After installing the plugin, go to its Advanced Settings tab and check on the settings “Compress pages so they’re served more quickly to visitors. (Recommended) to enable gzip compression.

However, keep in mind that this plugin comes with a lot of more features, some of which you may not want. So if you don’t like the extra features, you can just use a more simple plugin like Gzip Ninja Speed Compression or Check and Enable Gzip Compression.

How to check if gzip is successfully enabled and working

Using Firefox to check gzip compression

If you are using Firefox, do the following steps:

  • Open Developer Tools by one of these methods:
    • Menu > Developer > Toggle Tools
    • Ctrl + Shift + I
    • F12
  • Switch to Network Tab in the Developer Tools.
  • Launch the website that you want to check.
  • If gzip is working, the request to html, css, javascript and text files will have the Transferred column smaller than the Size column, where Transferred column displays the size of the compressed content that was transferred, and the Size column shows the size of the original content before compression.

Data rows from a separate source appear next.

-- ==== Sys2Proof/Machine/Fresy.lean ====
section
/-! DEFINITION. Fresy: frames, handshakes, sessions, retransmission, striping and failover (03_fresy_link.md), and the
delivery of EVENT frames (R416). -/
namespace Sys2Proof.Machine
open Host

/-- Distance of a sequence number ahead of another, modulo 2^32. -/
def ahead (a b : Nat) : Nat := (a + 2 ^ 32 - b % 2 ^ 32) % 2 ^ 32

/-- Bytes that a frame needs for its header, payload and a GCM tag of `tag` bytes, destination address through FCS (R54). -/
def frameNeed (tag : Nat) (f : Frame) : Nat := 14 + (if f.vlan.isSome then 4 else 0) + 32 + f.len + tag + 4

/-- The counter that R54 and the *Port counters* give a frame that is not accepted; `none` for an accepted frame. A session frame has a
tag of 16 bytes, a handshake frame none (R57). -/
def State.filterFrame (tag : Nat) (f : Frame) (s : State) : Option Nat :=
  let at_ := fun id => some (Par.at_ id f.port)
  let mode := s.par (Par.at_ Par.fresyUVlanMode f.port)
  if f.pause then at_ Par.fresyURxPause
  else if !f.fcsOk then at_ Par.fresyURxFcsErr
  else if f.size < 64 ∨ 9216 < f.size then at_ Par.fresyURxSizeErr
  else if f.dst ≠ s.par (Par.at_ Par.fresyUMac f.port) ∨ bitAt f.src 40 ∨ f.ethertype ≠ s.par Par.fresyEthertype then at_ Par.fresyURxOther
  else if f.vlan.elim (mode == 1) (fun v => mode == 0 || v != s.par (Par.at_ Par.fresyUVid f.port)) then at_ Par.fresyURxOther
  else if f.size < frameNeed tag f then at_ Par.fresyURxSizeErr
  else none

/-- A port. -/
def State.port (s : State) (p : Nat) : Port := nth s.ports ⟨false, 0, 0, 0⟩ p

/-- Takes a frame at a port (R54): `none` where it is discarded, and counted. Save mode and reset turn the ports off (R68, R442), and
nothing comes from an island that resynchronises (R28). -/
def State.acceptFrame (tag : Nat) (f : Frame) (s : State) : State × Bool :=
  if !(s.port f.port).up || 3 ≤ s.power.sag || s.power.down || s.holding f.port then (s, false)
  else match s.filterFrame tag f with
    | some c => (s.bump c 1, false)
    | none =>
      let s := { s with ports := modNth (fun q => { q with lastFrame := s.now }) f.port s.ports }
      ((s.bump (Par.at_ Par.fresyURxFrames f.port) 1).bump (Par.at_ Par.fresyURxBytes f.port) f.size, true)

/-- A frame whose tag, session or epoch fails (R57). -/
def State.authFail (p : Nat) (s : State) : State :=
  (s.bump (Par.at_ Par.fresyURxAuthFail p) 1).raiseLimited Ev.fresyAuthFail p p []

/-! ## Receiving on a session -/

/-- Whether the 64 ms after the first frame of a receive epoch still run (R56). -/
def Session.rxRuns (now : Nat) (x : Session) : Bool := match x.rxWindow with
  | some w => decide (now ≤ w)
  | none => false

/-- The key epoch under which the receive side takes a frame's EPOCH (R56): the present one, the one before within the 64 ms, or after
them the next. -/
def Session.rxEpoch (now : Nat) (e : Bool) (x : Session) : Option Epoch :=
  if e = x.epochRx then some x.rx else if x.rxRuns now then x.rxOld else some (Epoch.of x.rx.next)

/-- The payload of a session frame in clear (R56, R57); none where its EPOCH is not accepted or its tag fails. -/
def Session.openFrame (now ftype : Nat) (f : Frame) (payload : List Byte) (x : Session) : Option (List Byte) :=
  if f.tag.length ≠ 16 then none
  else (x.rxEpoch now f.epoch).bind (fun e => gcmOpen e.key (e.nonce f.txc)
    (fresyHeader f.ver ftype f.rtx f.ackreq f.epoch f.session f.seq f.ack f.sack f.credit f.len f.ports f.txc f.rsv) (payload.take f.len) f.tag)

/-- The receive side after a frame of an EPOCH and TXC (R56, SHELL[s].RX_TXC). -/
def Session.takeEpoch (now : Nat) (e : Bool) (txc : Nat) (x : Session) : Session :=
  if e = x.epochRx then { x with rxTxc := max x.rxTxc txc }
  else if x.rxRuns now then x
  else { x with
    epochRx := e, rxTxc := txc, rx := Epoch.of x.rx.next, rxOld := some x.rx, rxWindow := some (now + 64000000)
    rekeys := min 65535 (x.rekeys + 1) }

/-- Whether an acknowledgement of (ACK, SACK) covers a sent frame (R62). -/
def ackCovers (ack sack : Nat) (f : SentFrame) : Bool :=
  ahead ack f.seq < 2 ^ 31 || (let d := ahead f.seq ((ack + 2) % 2 ^ 32); d < 64 && bitAt sack d)

/-- The next port up in a set after the one used last, in the order F0 to F3 (R72). -/
def nextPort (ps : List Nat) (after : Nat) : Option Nat :=
  ((List.range 4).map (fun i => (after + 1 + i) % 4)).find? ps.contains

/-- Sends an unacknowledged frame again (R65, R66): the next port, a new TXC, one more transmission. -/
def State.resend (n : Nat) (f : SentFrame) (s : State) : State :=
  match s.session n with
  | none => s
  | some x =>
    match nextPort (s.portSet x) f.port with
    | none => s
    | some p =>
      let s := s.modSession n (fun x => { x with unacked := x.unacked.map (fun (g : SentFrame) => if g.seq == f.seq then
        { g with port := p, tries := g.tries + 1, due := s.now + g.nextWait, nextWait := 2 * g.nextWait, last := s.now } else g) })
      (s.sendFrame n p (match f.payload with | .replies _ => 8 | .events _ => 10 | .close => 11) f.seq true (some f.payload)).bump
        (Par.at_ Par.fresyUTxRetransmit p) 1

/-- Marks as delivered the results that acknowledged frames carry (R106). -/
def State.markDelivered (fs : List SentFrame) (s : State) : State :=
  let cids := fs.flatMap (fun f => match f.payload with | .replies rs => rs.filterMap Reply.carries | _ => [])
  { s with results := s.results.map (fun (r : Result) => if cids.contains r.cid then { r with delivered := true } else r) }

/-- Takes ACK, SACK and CREDIT of an authentic frame (R64), and retransmits early what SACK shows missing (R66). -/
def State.takeAck (n : Nat) (f : Frame) (s : State) : State :=
  match s.session n with
  | none => s
  | some x =>
    let ack := if ahead f.ack x.lastAck < 2 ^ 31 then f.ack else x.lastAck
    let sack := if ack = f.ack then f.sack else 0
    let d := ahead f.credit x.creditLimit
    let limit := if d < 2 ^ 31 then x.creditLimit + d else x.creditLimit
    let gone := x.unacked.filter (ackCovers ack sack)
    let left := x.unacked.filter (fun g => !ackCovers ack sack g)
    let s := s.modSession n (fun x => { x with lastAck := ack, creditLimit := limit, unacked := left })
    let s := s.markDelivered gone
    let missing := left.filter (fun g => g.tries < 6 && g.last + 50000 ≤ s.now &&
      4 ≤ ((List.range 64).filter (fun i => bitAt sack i && (let e := ahead ((ack + 2 + i) % 2 ^ 32) g.seq; 0 < e && e < 2 ^ 31))).length)
    let s := s.each missing (State.resend n)
    s.flush (x.txq.length + 1) n

/-- Receive memory that a session may be granted (R71): 2 MiB in 64-byte blocks less what the others hold, each at least
its 144. -/
def State.creditRoom (s : State) (n : Nat) : Nat :=
  32768 - ((s.sessions.filter (fun y => y.num != n)).map (fun y => max 144 (y.grant - y.blocksTaken))).sum

/-- Grants credit (R70): up to FRESY.RX_CREDIT above the blocks that the packet layer took, within the free memory, and at least 144
above the blocks received; CREDIT only advances. -/
def State.regrant (n : Nat) (s : State) : State :=
  let room := min (s.par Par.fresyRxCredit) (s.creditRoom n)
  s.modSession n (fun x => { x with grant := max x.grant (max (x.blocksTaken + x.blocksHeld + 144) (x.blocksTaken + room)) })

/-- The opcodes of the *Opcodes* table (R110). -/
def opcodeCounts : List (Nat × Nat × Nat) :=
  [(1, 1, 10), (2, 1, 6), (3, 1, 2), (4, 1, 8), (5, 1, 9), (6, 1, 2), (7, 1, 1), (8, 1, 5), (9, 1, 3), (10, 1, 1), (11, 1, 4),
   (12, 1, 3), (13, 1, 3), (14, 1, 4), (15, 1, 3), (16, 1, 2), (17, 1, 4), (18, 1, 3), (19, 1, 4), (20, 1, 3), (21, 1, 2)]

/-- Whether an opcode is listed (R110). -/
def opcodeListed (op : Nat) : Bool := opcodeCounts.any (fun r => op / 256 == r.1 && r.2.1 ≤ op % 256 && op % 256 ≤ r.2.2)

/-- A command of an unlisted opcode is refused in its turn (R86, R110). -/
def State.refuseUnknown (cid : Nat) (s : State) : State :=
  match s.flight cid with
  | none => s
  | some f => s.when (!opcodeListed f.opcode && !s.mustWait f) (State.finish cid St.unknownOpcode 0 (.bytes []))

/-- Parses and takes the packets of a frame in order (R79-R81): a packet that fails the packing check stops the rest. -/
def State.takePackets : Nat → Session → Nat → List Byte → State → State
  | 0, _, _, _, s => s
  | fuel + 1, x, o, bs, s =>
    if bs.isEmpty then s
    else
      let len := leAt bs 0 2
      if bs.length < 8 ∨ len < 8 ∨ 9120 < len ∨ len % 4 ≠ 0 ∨ bs.length < len then
        s.sendReply x.num ⟨0, 0xFFFF, true, false, false, St.badPacking, 1000, o, .bytes [], none⟩
      else
        let op := leAt bs 2 2
        let (s, cid) := s.arrive x (leAt bs 4 2) op (leAt bs 6 1) (leAt bs 7 1) ((bs.take len).drop 8)
        let s := match cid with
          | some c => s.refuseUnknown c
          | none => s
        State.takePackets fuel x (o + len) (bs.drop len) s

/-- The packet layer takes one frame (R63, R70, R76): its blocks are freed, and its DATA packets are met or its CLOSE ends the
session. -/
def State.takePayload (n : Nat) (h : HeldFrame) (s : State) : State :=
  let s := (s.modSession n (fun x => { x with blocksTaken := x.blocksTaken + h.blocks, blocksHeld := x.blocksHeld - h.blocks })).regrant n
  match s.session n with
  | none => s
  | some x =>
    if h.ftype = 11 then
      let s := match s.bestPort (s.portSet x) with
        | some p => s.sendFrame n p 9 0 false none
        | none => s
      s.endSession n 0
    else s.takePackets (h.payload.length + 1) x 0 h.payload

/-- A frame comes in order (R63): the packet layer takes it, or, while the command pair takes no packets, it stays in receive credit
(R13). -/
def State.takeFrame (n : Nat) (h : HeldFrame) (s : State) : State :=
  let s := s.modSession n (fun x => { x with rxNext := (x.rxNext + 1) % 2 ^ 32, ackDue := true, blocksHeld := x.blocksHeld + h.blocks })
  if s.cmdHeld then { s with parked := s.parked ++ [Parked.frame n h] : State }.regrant n else s.takePayload n h

/-- Takes the held frames whose gap has closed. -/
def State.takeHeld : Nat → Nat → State → State
  | 0, _, s => s
  | fuel + 1, n, s =>
    match s.session n with
    | none => s
    | some x =>
      match x.held.find? (fun h => h.seq == x.rxNext) with
      | none => s
      | some h =>
        let s := s.modSession n (fun x => { x with held := x.held.filter (fun g => g.seq != h.seq), blocksHeld := x.blocksHeld - h.blocks })
        State.takeHeld fuel n (s.takeFrame n h)

/-- A sequenced frame (R62, R63, R69-R71): duplicate, beyond the window, beyond credit, in order, or held. -/
def State.sequenced (n : Nat) (f : Frame) (ftype : Nat) (payload : List Byte) (s : State) : State :=
  match s.session n with
  | none => s
  | some x =>
    let d := ahead f.seq x.rxNext
    let blocks := ceilDiv f.size 64
    if 2 ^ 31 ≤ d ∨ x.held.any (fun h => h.seq == f.seq) then
      (s.modSession n (fun x => { x with ackDue := true })).bump (Par.at_ Par.fresyURxDup f.port) 1
    else if 64 < d then s.bump (Par.at_ Par.fresyURxWindow f.port) 1
    else if x.grant < x.blocksTaken + x.blocksHeld + blocks then s.bump (Par.at_ Par.fresyURxCreditViol f.port) 1
    else
      let h : HeldFrame := ⟨f.seq, ftype, payload, blocks⟩
      if d = 0 then (s.takeFrame n h).takeHeld 65 n
      else (s.modSession n (fun x => { x with held := x.held ++ [h], blocksHeld := x.blocksHeld + blocks, ackDue := true })).regrant n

Using Chrome to check gzip compression

If you are using Chrome, do the following:

  • Open Developer Tools by one of these methods:
    • Menu > More tools > Developer Tools
    • Ctrl + Shift + I
    • F12
  • Switch to Network Tab in the Developer Tools.
  • Launch the website that you want to check.
  • Click on the request you want to check (html, css, javascript or text files), the request detail will be displayed.
  • Toggle Response Headers of that request.
  • Check for Content-Encoding: gzip.
  • If gzip is working, the Content-Encoding: gzip will be there.
  • Make sure you check the Response Headers and not the Request Headers.

Frequently Asked Questions

How efficient is gzip?

As you can see in the Firefox Developer Tools Network Tab, the compressed size is normally one third or one fourth the original size. This ratio differs from requests to requests but usually that’s the ratio for html, css, javascript and text files.

Will gzip make my server slower?

OK, that’s a smart question. Since the server has to do the extra work to compress the response, it may need some more CPU power. However, the CPU power that is saved during transferring the response usually makes up for that, not to say that more CPU power is saved. Therefore, at the end of the day, normally your server would be more CPU efficient.

Should I enable gzip for image files (and media files in general)?

Image files are usually already compressed, so gzip compressing the image will not save you a lot of bytes (normally less than 5%), but on the other hand requires a lot of processing resource. Therefore, you shouldn’t enable gzip for your images and should only enable gzip for html, css, javascript and text files.